/-- Hypotheses of `Obligations.HostRings` that a state meets, clause by clause. -/
theorem witness_HostRings :
    (∃ (r : Nat) (idx : Nat) (s : State), (indexOk (ringAt s r) idx = true)) ∧
    (∃ (r : Nat) (idx : Nat) (s : State), (indexOk (ringAt s r) idx = false)) ∧
    (∃ (r : Nat) (d : List Byte) (data : List Byte) (readable : Bool) (s : State), (takesDescriptors s = true) ∧ (((List.range 128).map (fun i => (s.host.fetchNext + i) % 128)).find? (hasDescriptor s) = some r) ∧ ((bitOf (fieldAt d 2 1) 6 = true ∨ fieldAt d 2 1 % 64 = s.live.ring.hubId)) ∧ (mayStart s r (bitOf (fieldAt d 3 1) 1) = true) ∧ ((∀ e ∈ descFaults (descHdr r (ringAt s r).hubIdx d) 262144 d data readable s, e.2 = true → e.1 = 3 ∨ e.1 = 8))) ∧
    (∃ (r : Nat) (d : List Byte) (data : List Byte) (readable : Bool) (s : State), (takesDescriptors s = true) ∧ (((List.range 128).map (fun i => (s.host.fetchNext + i) % 128)).find? (hasDescriptor s) = some r) ∧ ((bitOf (fieldAt d 2 1) 6 = true ∨ fieldAt d 2 1 % 64 = s.live.ring.hubId)) ∧ (mayStart s r (bitOf (fieldAt d 3 1) 1) = true) ∧ ((∃ e ∈ descFaults (descHdr r (ringAt s r).hubIdx d) 262144 d data readable s, e.2 = true ∧ e.1 ≠ 3 ∧ e.1 ≠ 8)) ∧ (s.host.orphans = [])) ∧
    (∃ (r : Nat) (d : List Byte) (data : List Byte) (readable : Bool) (s : State), (takesDescriptors s = true) ∧ (((List.range 128).map (fun i => (s.host.fetchNext + i) % 128)).find? (hasDescriptor s) = some r) ∧ (bitOf (fieldAt d 2 1) 6 = false) ∧ (fieldAt d 2 1 % 64 ≠ s.live.ring.hubId) ∧ (mayForward s r (fieldAt d 2 1 % 64) (bitOf (fieldAt d 3 1) 1) = true) ∧ ((∀ e ∈ descFaults (descHdr r (ringAt s r).hubIdx d) 65536 d data readable s, e.2 = false)) ∧ (s.ring.gateway.held = true) ∧ ((topoAt s (fieldAt d 2 1 % 64)).present = true)) ∧
    (∃ (r : Nat) (d : List Byte) (s : State), (takesDescriptors s = true) ∧ (((List.range 128).map (fun i => (s.host.fetchNext + i) % 128)).find? (hasDescriptor s) = some r) ∧ ((bitOf (fieldAt d 2 1) 6 = true ∨ fieldAt d 2 1 % 64 = s.live.ring.hubId)) ∧ (mayStart s r (bitOf (fieldAt d 3 1) 1) = false)) ∧
    (∃ (r : Nat) (s : State), ((takesDescriptors s = false ∨ ((List.range 128).map (fun i => (s.host.fetchNext + i) % 128)).find? (hasDescriptor s) ≠ some r))) ∧
    (∃ (c : Completion) (cs : List Completion) (s : State), (s.host.waiting = c :: cs) ∧ (completionRing s c.ring = true) ∧ ((ringAt s c.ring).flush = false) ∧ (0 < ringFree (ringAt s c.ring)) ∧ ((∀ d ∈ c :: cs, (ringAt s d.ring).configured = true ∧ (ringAt s d.ring).type = rtCompletion))) ∧
    (∃ (r : Nat) (i : RingItem) (q : Queue) (s : State), ((ringAt s r).active = true) ∧ ((ringAt s r).flush = false) ∧ ((ringAt s r).fifo = false) ∧ (hubHeld (ringAt s r).type = true) ∧ (0 < ringFree (ringAt s r)) ∧ (serve (ringAt s r).type (queueOf s (ringAt s r)) = some (i, q))) ∧
    (∃ (req : Requester) (r : Nat) (i : RingItem) (q : Queue) (s : State), (req ≠ .service) ∧ ((ringAt s r).active = true) ∧ ((ringAt s r).fifo = true) ∧ (serve (ringAt s r).type (queueOf s (ringAt s r)) = some (i, q))) ∧
    (∃ (req : Requester) (r : Nat) (s : State), (req ≠ .service) ∧ (((ringAt s r).active = false ∨ (ringAt s r).fifo = false))) ∧
    (∃ (r : Nat) (s : State), ((ringAt s r).active = true)) ∧
    (∃ (r : Nat) (s : State), ((ringAt s r).active = true) ∧ ((ringAt s r).flush = true)) ∧
    (∃ (r : Nat) (s : State), ((ringAt s r).active = true)) ∧
    (∃ (x : HostRing) (s : State), ((ringAt s 0).active = false) ∧ ((ringAt s 1).active = true) ∧ (bootRing s 0 = some x)) ∧
    (∃ (s : State), ((ringAt s 0).active = false) ∧ ((ringAt s 1).active = true) ∧ (bootRing s 0 = none)) ∧
    (∃ (h : CmdHdr) (p : RingConfigP) (s : State), (Accepts h 0x0406 s) ∧ (ringConfigCheck p s = none) ∧ (sameRing (ringAt s p.ring) p = false) ∧ (p.type ≠ 0)) ∧
    (∃ (h : CmdHdr) (p : RingConfigP) (s : State), (Accepts h 0x0406 s) ∧ (ringConfigCheck p s = none) ∧ (sameRing (ringAt s p.ring) p = false) ∧ (p.type = 0)) ∧
    (∃ (h : CmdHdr) (p : RingConfigP) (s : State), (Accepts h 0x0406 s) ∧ (ringConfigCheck p s = none) ∧ (sameRing (ringAt s p.ring) p = true)) :=
  ⟨⟨0, 256, commanded, by decide +kernel⟩,
   ⟨0, 257, commanded, by decide +kernel⟩,
   ⟨0, nopDesc, [], true, commanded, by decide +kernel⟩,
   ⟨0, badDesc, [], true, commanded, by decide +kernel⟩,
   ⟨0, farDesc, [], true, farCommanded, by decide +kernel⟩,
   ⟨0, nopDesc, { commanded with host.handed := [{ ring := 0, descIdx := 9, tag := 1, opcode := 0x0501, idem := false, cplRing := 1, gateway := none, since := 0, reexec := false }] }, by decide +kernel⟩,
   ⟨127, commanded, by decide +kernel⟩,
   ⟨completion0, [{ completion0 with tag := 8 }], { running with host.waiting := [completion0, { completion0 with tag := 8 }] }, by decide +kernel⟩,
   ⟨7, .entry trace0, { queue0 with entryNo := 1 }, tracing false, by decide +kernel⟩,
   ⟨.pcie, 7, .entry trace0, { queue0 with entryNo := 1 }, tracing true, by decide +kernel⟩,
   ⟨.controller, 7, tracing false, by decide +kernel⟩,
   ⟨127, { running with host.rings := [(127, cmdRing0)] }, by decide +kernel⟩,
   ⟨127, { running with host.rings := [(127, { cmdRing0 with flush := true })] }, by decide +kernel⟩,
   ⟨127, { running with host.rings := [(127, cmdRing0)] }, by decide +kernel⟩,
   ⟨{ hostRing0 with type := 1, log2Size := 12, level := 5, base := 4096 }, { running with host.boot := [(0, 4096#32), (2, 0x0005000C#32)] }, by decide +kernel⟩,
   ⟨{ running with host.boot := [(2, 0x0005000D#32)] }, by decide +kernel⟩,
   ⟨hdr, { ring := 127, type := 6, mode := 1, groups := 0, log2Size := 12, base := 8192, level := 4095 }, running, by decide +kernel⟩,
   ⟨hdr, { ring := 2, type := 0, mode := 0, groups := 0, log2Size := 0, base := 0, level := 0 }, { running with host.rings := [(1, cplRing1), (2, { recordRing2 with active := false })] }, by decide +kernel⟩,
   ⟨hdr, { ring := 2, type := 3, mode := 0, groups := 0, log2Size := 16, base := 0, level := 0 }, { running with host.rings := [(1, cplRing1), (2, recordRing2)] }, by decide +kernel⟩⟩

/-- Hypotheses of `Obligations.RegistersAndLocalPorts` that a state meets, clause by clause. -/
theorem witness_RegistersAndLocalPorts :
    (∃ (req : Requester) (l : Nat), (req ≠ .service) ∧ (l < 6)) ∧
    (∃ (l : Nat), (l < 6)) ∧
    (∃ (req : Requester) (off : Nat) (reg : Nat) (s : State), (reaches req off = true) ∧ (latchOf off = some reg) ∧ ((tget latch0 (reqOf s req).latches reg).unread = [])) ∧
    (∃ (req : Requester) (off : Nat) (reg : Nat) (s : State), (reaches req off = true) ∧ (latchOf off = some reg) ∧ ((tget latch0 (reqOf s req).latches reg).unread ≠ [])) ∧
    (∃ (off : Nat), (off ∈ [0x0000, 0x0004, 0x0008, 0x000C, 0x0010, 0x2000, 0x200C, 0x3004, 0x3008, 0x3440])) ∧
    (∃ (req : Requester) (off : Nat), (reaches req off = false)) ∧
    (∃ (n : Nat), (n < 15)) ∧
    (∃ (n : Nat), (16 ≤ n) ∧ (n < 32)) ∧
    (∃ (s : State), (s.safety.safe = false)) ∧
    (∃ (h : Word), (svcCmd h = 1) ∧ (svcN h = 1) ∧ (svcAddr h % 4 = 0) ∧ (reaches .service (svcAddr h) = true) ∧ (latchSet (svcAddr h) = []) ∧ (latchOf (svcAddr h) = none)) ∧
    (∃ (h : Word), ((svcAlign h = true ∨ svcNoReach h = true))) ∧
    (∃ (h : Word) (data : List Word) (crc : Nat) (whole : Bool) (early : Bool), ((whole = false ∨ data.length ≠ svcN h ∨ svcAlign h = true ∨ svcNoReach h = true ∨ early = true ∨ svcCmd h ≠ 2 ∨ crc ≠ svcCrc h data))) ∧
    (∃ (b : Nat) (s : State), (b = (s.time.half + 1999999999) / 2000000000) ∧ (s.safety.safe = false) ∧ ((s.time.locked = true ∨ s.time.holdover = true))) ∧
    (∃ (s : State), ((s.safety.safe = true ∨ (s.time.locked = false ∧ s.time.holdover = false)))) ∧
    (∃ (s : State), (s.loc.pps = true)) ∧
    (∃ (level : Bool) (s : State), (s.loc.reserve = level)) ∧
    (∃ (level : Bool) (s : State), (s.loc.reserve ≠ level)) :=
  ⟨⟨.pcie, 5, by decide +kernel⟩,
   ⟨5, by decide +kernel⟩,
   ⟨.controller, 0x2008, 0x2000, running, by decide +kernel⟩,
   ⟨.service, 0x2044, 0x2040, { running with host.reqSvc := { running.host.reqSvc with latches := [(0x2040, { shadow := [(0x2044, 9#32)], unread := [0x2044] })] } }, by decide +kernel⟩,
   ⟨0x3440, by decide +kernel⟩,
   ⟨.service, 0x4000, by decide +kernel⟩,
   ⟨14, by decide +kernel⟩,
   ⟨31, by decide +kernel⟩,
   ⟨running, by decide +kernel⟩,
   ⟨0x01013108#32, by decide +kernel⟩,
   ⟨0x01011000#32, by decide +kernel⟩,
   ⟨0x02010044#32, [1#32], 0, true, true, by decide +kernel⟩,
   ⟨2, { running with time.locked := true }, by decide +kernel⟩,
   ⟨running, by decide +kernel⟩,
   ⟨{ running with loc.pps := true, loc.ppsFall := 4200000000 }, by decide +kernel⟩,
   ⟨false, running, by decide +kernel⟩,
   ⟨true, running, by decide +kernel⟩⟩

/-- Hypotheses of `Obligations.IncrementSaturates` that a state meets, clause by clause. -/
theorem witness_IncrementSaturates :
    (∃ (v : Nat) (s : State), (ClockName.cclk ∉ s.safety.clockLost) ∧ (s.time.incNext = some v) ∧ (8795213412906 ≤ v) ∧ (v ≤ 8796972631510)) ∧
    (∃ (v : Nat) (s : State), (ClockName.cclk ∉ s.safety.clockLost) ∧ (s.time.incNext = some v) ∧ (v < 8795213412906)) ∧
    (∃ (v : Nat) (s : State), (ClockName.cclk ∉ s.safety.clockLost) ∧ (s.time.incNext = some v) ∧ (8796972631510 < v)) :=
  ⟨⟨8795213412906, { running with time.incNext := some 8795213412906 }, by decide +kernel⟩,
   ⟨8795213412905, { running with time.incNext := some 8795213412905 }, by decide +kernel⟩,
   ⟨8796972631511, { running with time.incNext := some 8796972631511, safety.safe := true }, by decide +kernel⟩⟩

/-- Hypotheses of `Obligations.LaneErrorLatch` that a state meets, clause by clause. -/
theorem witness_LaneErrorLatch :
    (∃ (req : Requester) (l : Nat) (o : Nat), (req ≠ .service) ∧ (l < 6) ∧ (o ∈ [0x10, 0x14, 0x18])) :=
  ⟨.pcie, 5, 0x18, by decide +kernel⟩

/-! ### Ill-formed commands are refused by WellFormed -/

/-- Numbers of things the hub does not have (R37), in events. -/
theorem test_wf_event_numbers : [Instr.decimatorOutput 132 [1], .decimatorOutput 0 [], .decimatorOutput 0 [2], .modulatorOverload 132, .toneWindowEnd 132 0, .gpioEdge 16 true, .termExpiry 16,
    .captureClose 8, .rearmEnd 8, .fullToArmed 8, .autoTrigger 8, .sympatheticRx .a [1], .mergeWindowEnd 16, .sympatheticFallback 16,
    .captureDataDeliver 128 [], .replayDeliver 128 [], .ringHoldResend 128, .railRegulationChange 16 0 false, .railCurrentLimitTimeout 16,
    .vexcHigh 4 50, .vexcLow 0 65536, .vexcRecovered 4 50, .openWireDetect .tap (.rail 16), .openWireClearTimeout .tap (.course 32),
    .openWireDetect .input (.channel ⟨.dynamic, 16384⟩)].all (fun i => !i.wf) = true := by decide

/-- The same, in events of dies, courses, hubs, lanes and rings. -/
theorem test_wf_more_event_numbers : [Instr.learningRunEnd 4, .rotationCycleStart 4, .rotationOutPeriodEnd 4, .microcodeReloadEnd 4,
    .dieLinkFault 4, .calSelfEnd 0 [], .tempDrift 0 128, .slotEnd 32 slotMeas0, .statsRecordClose 8 none, .rainflowRecordClose 8 none,
    .spectrumRecordClose 8 none, .hubAbsentTimeout 64, .forwardRetryTimeout 64 0, .leaveMsgRx 64, .hsrSupervisionRx 64, .nodeForget 64,
    .creditReturnTimeout 64, .reassemblyTimeout .a 64 0 0, .reassemblyTimeout .a 0 128 0, .laneStageTimeout 6, .laneFaultRetry 6,
    .eyeScanComplete 6 0 0, .laneTestEnd 6 0 0, .prbsCheckerLock ⟨6, []⟩, .prbsLockLost 6 0 0, .readLaneErrLo .pcie 6, .ringDoorbell 128 0,
    .ringDoorbell 0 4294967296, .descriptorFetch 0 [] [] true, .descriptorFetch 128 nopDesc [] true, .queueEntryDma 128, .ringPop .pcie 128,
    .ringFlushRequest 128, .ringFlushComplete 128, .dmaReadFailure 128].all (fun i => !i.wf) = true := by decide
····················
How to complete this task
Go through the entries above and copy each line holding the string "controller".

Solution to this exercise
   ⟨.controller, 7, tracing false, by decide +kernel⟩,
   ⟨.controller, 0x2008, 0x2000, running, by decide +kernel⟩,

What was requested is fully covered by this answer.